- _DATA EXTRACT_
_ _ _ _ _
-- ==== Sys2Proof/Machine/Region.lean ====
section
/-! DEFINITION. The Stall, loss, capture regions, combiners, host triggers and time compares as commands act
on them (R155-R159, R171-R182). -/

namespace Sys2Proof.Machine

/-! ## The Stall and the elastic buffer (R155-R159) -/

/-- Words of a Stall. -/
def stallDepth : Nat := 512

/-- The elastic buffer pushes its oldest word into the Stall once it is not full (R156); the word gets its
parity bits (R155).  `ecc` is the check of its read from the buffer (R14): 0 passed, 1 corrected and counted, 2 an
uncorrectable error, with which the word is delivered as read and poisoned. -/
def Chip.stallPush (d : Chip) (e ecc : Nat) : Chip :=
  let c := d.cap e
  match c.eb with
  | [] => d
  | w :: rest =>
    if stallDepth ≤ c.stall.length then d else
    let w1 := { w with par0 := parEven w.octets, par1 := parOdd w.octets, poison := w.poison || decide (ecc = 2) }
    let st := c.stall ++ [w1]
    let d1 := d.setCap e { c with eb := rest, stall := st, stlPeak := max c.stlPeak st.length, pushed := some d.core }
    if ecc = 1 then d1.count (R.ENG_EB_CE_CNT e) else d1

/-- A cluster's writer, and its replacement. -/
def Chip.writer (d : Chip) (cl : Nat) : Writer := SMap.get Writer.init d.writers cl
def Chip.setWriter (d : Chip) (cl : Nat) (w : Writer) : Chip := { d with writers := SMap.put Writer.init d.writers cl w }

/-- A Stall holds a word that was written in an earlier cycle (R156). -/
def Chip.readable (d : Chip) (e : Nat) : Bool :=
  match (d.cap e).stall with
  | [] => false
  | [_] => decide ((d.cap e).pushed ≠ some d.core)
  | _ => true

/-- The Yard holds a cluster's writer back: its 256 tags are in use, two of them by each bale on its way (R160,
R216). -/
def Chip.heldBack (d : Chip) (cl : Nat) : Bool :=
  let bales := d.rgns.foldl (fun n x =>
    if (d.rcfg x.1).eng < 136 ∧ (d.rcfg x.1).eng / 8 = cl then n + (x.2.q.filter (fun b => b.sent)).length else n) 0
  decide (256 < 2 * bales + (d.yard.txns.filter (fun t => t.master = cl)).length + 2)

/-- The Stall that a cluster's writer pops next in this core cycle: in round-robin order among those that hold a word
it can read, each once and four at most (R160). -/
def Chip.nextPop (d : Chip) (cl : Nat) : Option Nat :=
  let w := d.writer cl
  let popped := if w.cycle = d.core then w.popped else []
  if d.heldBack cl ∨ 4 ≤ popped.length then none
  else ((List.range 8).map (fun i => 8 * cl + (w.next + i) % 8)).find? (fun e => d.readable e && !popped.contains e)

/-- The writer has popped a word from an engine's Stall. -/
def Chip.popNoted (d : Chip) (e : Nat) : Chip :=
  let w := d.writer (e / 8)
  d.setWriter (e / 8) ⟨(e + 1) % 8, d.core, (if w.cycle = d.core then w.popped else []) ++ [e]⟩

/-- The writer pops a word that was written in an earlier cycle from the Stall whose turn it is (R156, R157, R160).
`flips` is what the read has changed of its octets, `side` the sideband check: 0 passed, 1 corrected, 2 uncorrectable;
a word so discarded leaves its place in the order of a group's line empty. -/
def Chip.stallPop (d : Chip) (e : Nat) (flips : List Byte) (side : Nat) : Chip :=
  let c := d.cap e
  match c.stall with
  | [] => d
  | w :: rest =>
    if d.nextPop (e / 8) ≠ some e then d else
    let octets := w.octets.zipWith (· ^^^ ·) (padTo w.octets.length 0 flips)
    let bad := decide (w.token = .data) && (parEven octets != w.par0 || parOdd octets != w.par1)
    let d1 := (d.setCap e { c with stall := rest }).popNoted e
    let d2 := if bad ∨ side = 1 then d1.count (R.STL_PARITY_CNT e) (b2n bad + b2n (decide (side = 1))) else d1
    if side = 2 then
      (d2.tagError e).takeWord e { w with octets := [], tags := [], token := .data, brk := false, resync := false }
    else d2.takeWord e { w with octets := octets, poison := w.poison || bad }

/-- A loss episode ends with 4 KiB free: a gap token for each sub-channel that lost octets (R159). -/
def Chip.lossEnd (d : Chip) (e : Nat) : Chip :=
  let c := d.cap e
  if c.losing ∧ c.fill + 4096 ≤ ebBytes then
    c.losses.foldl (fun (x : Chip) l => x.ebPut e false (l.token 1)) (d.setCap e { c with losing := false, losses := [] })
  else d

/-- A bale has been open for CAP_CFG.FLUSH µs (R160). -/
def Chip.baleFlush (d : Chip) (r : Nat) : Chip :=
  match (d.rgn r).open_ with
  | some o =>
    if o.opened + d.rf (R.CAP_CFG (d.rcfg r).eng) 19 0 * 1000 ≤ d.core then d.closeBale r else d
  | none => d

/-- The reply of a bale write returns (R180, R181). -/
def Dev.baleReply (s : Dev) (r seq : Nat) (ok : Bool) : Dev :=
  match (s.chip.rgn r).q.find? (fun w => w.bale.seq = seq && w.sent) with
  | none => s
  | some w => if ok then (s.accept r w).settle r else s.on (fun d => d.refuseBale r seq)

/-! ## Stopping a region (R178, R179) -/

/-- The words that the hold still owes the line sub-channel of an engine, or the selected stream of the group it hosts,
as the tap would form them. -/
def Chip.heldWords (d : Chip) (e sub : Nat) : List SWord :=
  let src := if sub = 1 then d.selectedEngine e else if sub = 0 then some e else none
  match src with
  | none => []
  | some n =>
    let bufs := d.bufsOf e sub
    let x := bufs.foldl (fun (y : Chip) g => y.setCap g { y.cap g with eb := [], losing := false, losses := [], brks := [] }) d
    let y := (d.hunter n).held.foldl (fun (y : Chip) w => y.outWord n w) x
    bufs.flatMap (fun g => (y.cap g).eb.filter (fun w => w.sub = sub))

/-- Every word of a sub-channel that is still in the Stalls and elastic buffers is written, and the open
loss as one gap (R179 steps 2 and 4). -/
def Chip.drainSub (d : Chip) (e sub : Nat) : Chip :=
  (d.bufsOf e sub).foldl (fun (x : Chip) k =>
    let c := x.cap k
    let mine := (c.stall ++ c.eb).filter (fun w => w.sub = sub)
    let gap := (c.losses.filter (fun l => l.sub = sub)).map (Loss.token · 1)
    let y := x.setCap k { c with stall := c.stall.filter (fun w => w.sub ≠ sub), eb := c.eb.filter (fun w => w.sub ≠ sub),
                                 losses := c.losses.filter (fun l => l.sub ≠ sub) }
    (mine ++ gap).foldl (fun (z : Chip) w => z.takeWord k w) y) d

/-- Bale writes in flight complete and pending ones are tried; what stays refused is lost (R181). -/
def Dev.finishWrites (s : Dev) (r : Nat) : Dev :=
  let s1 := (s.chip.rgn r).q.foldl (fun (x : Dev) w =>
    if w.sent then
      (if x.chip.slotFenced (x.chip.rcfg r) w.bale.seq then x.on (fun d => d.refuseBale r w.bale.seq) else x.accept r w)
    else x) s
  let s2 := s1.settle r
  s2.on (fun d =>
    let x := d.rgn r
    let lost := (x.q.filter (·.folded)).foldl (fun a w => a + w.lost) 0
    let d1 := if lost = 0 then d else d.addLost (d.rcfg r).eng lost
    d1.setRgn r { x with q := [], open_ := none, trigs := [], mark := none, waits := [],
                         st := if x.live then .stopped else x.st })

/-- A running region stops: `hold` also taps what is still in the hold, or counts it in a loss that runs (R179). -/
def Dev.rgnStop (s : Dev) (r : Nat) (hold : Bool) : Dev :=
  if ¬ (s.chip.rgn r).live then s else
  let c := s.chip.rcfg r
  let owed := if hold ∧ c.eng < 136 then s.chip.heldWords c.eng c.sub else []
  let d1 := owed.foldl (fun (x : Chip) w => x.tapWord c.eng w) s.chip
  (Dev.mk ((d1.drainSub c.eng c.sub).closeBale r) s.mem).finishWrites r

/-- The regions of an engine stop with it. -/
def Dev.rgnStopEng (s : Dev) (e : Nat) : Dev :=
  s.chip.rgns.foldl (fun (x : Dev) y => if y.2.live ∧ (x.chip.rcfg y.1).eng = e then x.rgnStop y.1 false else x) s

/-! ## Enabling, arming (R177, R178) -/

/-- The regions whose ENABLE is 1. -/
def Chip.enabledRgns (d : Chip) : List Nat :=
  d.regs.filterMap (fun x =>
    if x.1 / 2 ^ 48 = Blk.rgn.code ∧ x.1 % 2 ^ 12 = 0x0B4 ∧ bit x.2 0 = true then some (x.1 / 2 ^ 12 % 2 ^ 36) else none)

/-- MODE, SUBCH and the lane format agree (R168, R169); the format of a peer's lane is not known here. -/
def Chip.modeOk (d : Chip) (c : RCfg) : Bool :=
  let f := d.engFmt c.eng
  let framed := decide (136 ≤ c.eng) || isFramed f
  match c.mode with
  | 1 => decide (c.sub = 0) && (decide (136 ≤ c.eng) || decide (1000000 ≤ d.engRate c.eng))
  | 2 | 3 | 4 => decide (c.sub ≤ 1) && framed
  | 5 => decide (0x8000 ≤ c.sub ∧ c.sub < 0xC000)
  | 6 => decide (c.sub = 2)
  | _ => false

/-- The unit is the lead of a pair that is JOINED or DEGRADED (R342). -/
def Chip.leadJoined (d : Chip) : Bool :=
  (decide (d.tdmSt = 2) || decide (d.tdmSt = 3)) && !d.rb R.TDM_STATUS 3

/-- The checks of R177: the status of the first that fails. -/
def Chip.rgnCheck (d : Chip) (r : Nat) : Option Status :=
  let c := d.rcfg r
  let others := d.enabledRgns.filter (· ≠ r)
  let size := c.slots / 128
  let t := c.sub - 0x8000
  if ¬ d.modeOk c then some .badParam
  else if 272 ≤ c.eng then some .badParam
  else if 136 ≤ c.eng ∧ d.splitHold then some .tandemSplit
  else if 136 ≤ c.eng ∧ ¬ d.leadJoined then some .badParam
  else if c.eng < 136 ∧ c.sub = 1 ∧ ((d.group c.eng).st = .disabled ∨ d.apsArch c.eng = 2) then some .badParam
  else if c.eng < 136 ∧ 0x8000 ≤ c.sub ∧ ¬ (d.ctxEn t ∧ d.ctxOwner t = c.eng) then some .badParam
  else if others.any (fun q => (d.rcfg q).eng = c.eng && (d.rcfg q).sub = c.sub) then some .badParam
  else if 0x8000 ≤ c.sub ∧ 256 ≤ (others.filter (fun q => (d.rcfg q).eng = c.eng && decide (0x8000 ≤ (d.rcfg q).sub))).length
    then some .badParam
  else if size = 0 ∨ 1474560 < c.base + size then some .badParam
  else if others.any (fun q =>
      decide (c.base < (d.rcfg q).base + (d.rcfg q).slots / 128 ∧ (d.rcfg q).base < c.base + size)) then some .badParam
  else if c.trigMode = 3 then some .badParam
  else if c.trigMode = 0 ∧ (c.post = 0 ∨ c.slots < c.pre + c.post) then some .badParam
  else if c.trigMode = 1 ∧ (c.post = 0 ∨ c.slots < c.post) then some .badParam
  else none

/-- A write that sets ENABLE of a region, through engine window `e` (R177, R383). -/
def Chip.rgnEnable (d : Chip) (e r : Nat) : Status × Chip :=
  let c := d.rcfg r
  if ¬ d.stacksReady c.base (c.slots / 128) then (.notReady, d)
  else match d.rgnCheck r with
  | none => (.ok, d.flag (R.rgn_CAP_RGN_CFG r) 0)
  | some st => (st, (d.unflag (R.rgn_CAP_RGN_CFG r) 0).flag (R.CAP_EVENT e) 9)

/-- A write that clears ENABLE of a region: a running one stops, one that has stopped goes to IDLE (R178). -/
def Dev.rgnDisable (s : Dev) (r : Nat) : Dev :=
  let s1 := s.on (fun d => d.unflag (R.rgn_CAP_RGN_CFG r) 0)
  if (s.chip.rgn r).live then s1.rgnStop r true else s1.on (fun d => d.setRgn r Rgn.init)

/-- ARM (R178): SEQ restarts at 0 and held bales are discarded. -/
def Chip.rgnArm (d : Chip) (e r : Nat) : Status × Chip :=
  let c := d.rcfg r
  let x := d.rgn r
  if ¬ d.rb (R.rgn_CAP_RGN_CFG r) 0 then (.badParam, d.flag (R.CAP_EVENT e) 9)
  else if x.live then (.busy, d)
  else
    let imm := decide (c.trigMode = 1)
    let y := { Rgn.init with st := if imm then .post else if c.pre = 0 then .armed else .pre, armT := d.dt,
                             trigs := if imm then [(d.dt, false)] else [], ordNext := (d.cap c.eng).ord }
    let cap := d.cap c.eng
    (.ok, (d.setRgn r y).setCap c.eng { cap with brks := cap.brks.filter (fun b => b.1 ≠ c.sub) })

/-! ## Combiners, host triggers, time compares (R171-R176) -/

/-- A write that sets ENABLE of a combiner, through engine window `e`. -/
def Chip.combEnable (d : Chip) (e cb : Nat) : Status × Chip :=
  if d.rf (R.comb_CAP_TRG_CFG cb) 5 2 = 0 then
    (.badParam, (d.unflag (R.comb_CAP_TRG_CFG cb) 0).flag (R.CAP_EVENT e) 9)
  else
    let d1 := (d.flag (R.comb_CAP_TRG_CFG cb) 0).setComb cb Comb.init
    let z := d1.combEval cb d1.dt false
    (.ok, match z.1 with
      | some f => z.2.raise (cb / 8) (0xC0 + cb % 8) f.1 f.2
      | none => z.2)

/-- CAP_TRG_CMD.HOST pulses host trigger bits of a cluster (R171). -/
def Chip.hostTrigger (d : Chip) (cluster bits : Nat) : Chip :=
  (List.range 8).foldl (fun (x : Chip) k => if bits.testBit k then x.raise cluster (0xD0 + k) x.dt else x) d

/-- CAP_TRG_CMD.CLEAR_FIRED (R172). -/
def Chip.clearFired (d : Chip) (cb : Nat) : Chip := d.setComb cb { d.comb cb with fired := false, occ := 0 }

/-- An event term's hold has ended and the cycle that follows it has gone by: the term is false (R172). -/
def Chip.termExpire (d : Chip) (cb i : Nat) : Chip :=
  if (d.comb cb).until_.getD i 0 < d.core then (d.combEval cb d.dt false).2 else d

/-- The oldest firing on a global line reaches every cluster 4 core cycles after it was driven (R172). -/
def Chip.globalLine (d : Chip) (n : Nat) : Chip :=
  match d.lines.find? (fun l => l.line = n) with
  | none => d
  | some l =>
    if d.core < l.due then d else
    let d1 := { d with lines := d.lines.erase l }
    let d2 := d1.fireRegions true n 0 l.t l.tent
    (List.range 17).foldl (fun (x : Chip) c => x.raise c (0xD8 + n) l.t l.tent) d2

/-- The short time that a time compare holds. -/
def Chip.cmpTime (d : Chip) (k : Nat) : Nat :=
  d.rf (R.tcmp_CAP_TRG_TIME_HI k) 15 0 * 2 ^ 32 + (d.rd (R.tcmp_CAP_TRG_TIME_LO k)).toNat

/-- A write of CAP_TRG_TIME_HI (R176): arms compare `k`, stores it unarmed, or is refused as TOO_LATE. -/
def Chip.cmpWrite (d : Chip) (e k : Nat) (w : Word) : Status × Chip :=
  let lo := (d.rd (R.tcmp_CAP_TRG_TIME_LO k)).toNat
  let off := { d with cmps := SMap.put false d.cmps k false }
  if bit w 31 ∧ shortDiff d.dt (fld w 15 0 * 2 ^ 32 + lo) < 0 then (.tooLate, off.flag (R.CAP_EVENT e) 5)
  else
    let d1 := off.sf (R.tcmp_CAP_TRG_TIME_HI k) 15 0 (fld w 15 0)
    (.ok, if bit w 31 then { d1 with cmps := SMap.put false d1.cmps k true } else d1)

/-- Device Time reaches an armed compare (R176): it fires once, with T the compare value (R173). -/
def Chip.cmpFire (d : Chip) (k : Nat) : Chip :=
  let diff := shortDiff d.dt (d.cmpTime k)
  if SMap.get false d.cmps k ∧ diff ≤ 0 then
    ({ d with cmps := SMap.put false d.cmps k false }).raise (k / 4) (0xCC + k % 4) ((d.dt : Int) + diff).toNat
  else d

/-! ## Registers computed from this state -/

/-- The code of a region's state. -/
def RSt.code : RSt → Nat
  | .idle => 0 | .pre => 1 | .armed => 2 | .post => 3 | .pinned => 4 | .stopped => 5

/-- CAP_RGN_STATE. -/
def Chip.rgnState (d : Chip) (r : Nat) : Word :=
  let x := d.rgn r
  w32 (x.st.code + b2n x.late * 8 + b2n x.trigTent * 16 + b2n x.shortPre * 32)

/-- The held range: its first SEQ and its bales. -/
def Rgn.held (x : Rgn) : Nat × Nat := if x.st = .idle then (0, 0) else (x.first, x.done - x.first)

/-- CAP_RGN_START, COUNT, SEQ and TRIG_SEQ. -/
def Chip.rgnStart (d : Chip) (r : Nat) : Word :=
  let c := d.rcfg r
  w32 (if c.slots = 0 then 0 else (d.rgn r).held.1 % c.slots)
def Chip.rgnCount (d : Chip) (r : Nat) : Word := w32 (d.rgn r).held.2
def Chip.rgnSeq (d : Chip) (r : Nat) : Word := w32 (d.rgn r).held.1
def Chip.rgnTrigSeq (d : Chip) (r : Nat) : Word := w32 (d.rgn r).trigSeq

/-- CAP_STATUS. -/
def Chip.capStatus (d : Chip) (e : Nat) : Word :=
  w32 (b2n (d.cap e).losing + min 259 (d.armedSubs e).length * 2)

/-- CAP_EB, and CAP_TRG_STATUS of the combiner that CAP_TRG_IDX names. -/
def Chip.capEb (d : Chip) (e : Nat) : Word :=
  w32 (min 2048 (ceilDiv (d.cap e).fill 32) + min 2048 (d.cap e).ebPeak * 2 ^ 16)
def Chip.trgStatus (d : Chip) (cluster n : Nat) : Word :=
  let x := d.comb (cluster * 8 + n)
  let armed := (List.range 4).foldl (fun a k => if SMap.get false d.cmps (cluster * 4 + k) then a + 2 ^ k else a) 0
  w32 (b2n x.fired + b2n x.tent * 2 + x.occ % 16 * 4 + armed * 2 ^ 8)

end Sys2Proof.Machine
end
_ _ _ _ _
- _TASK REQUIREMENTS_
The lines above from the one with "def Chip.termExpire (d" through the one with "def Chip.cmpTime (d" are to be duplicated exactly, ends included, with nothing added.

- _RESULT FOR THIS TASK_
def Chip.termExpire (d : Chip) (cb i : Nat) : Chip :=
  if (d.comb cb).until_.getD i 0 < d.core then (d.combEval cb d.dt false).2 else d

/-- The oldest firing on a global line reaches every cluster 4 core cycles after it was driven (R172). -/
def Chip.globalLine (d : Chip) (n : Nat) : Chip :=
  match d.lines.find? (fun l => l.line = n) with
  | none => d
  | some l =>
    if d.core < l.due then d else
    let d1 := { d with lines := d.lines.erase l }
    let d2 := d1.fireRegions true n 0 l.t l.tent
    (List.range 17).foldl (fun (x : Chip) c => x.raise c (0xD8 + n) l.t l.tent) d2

/-- The short time that a time compare holds. -/
def Chip.cmpTime (d : Chip) (k : Nat) : Nat :=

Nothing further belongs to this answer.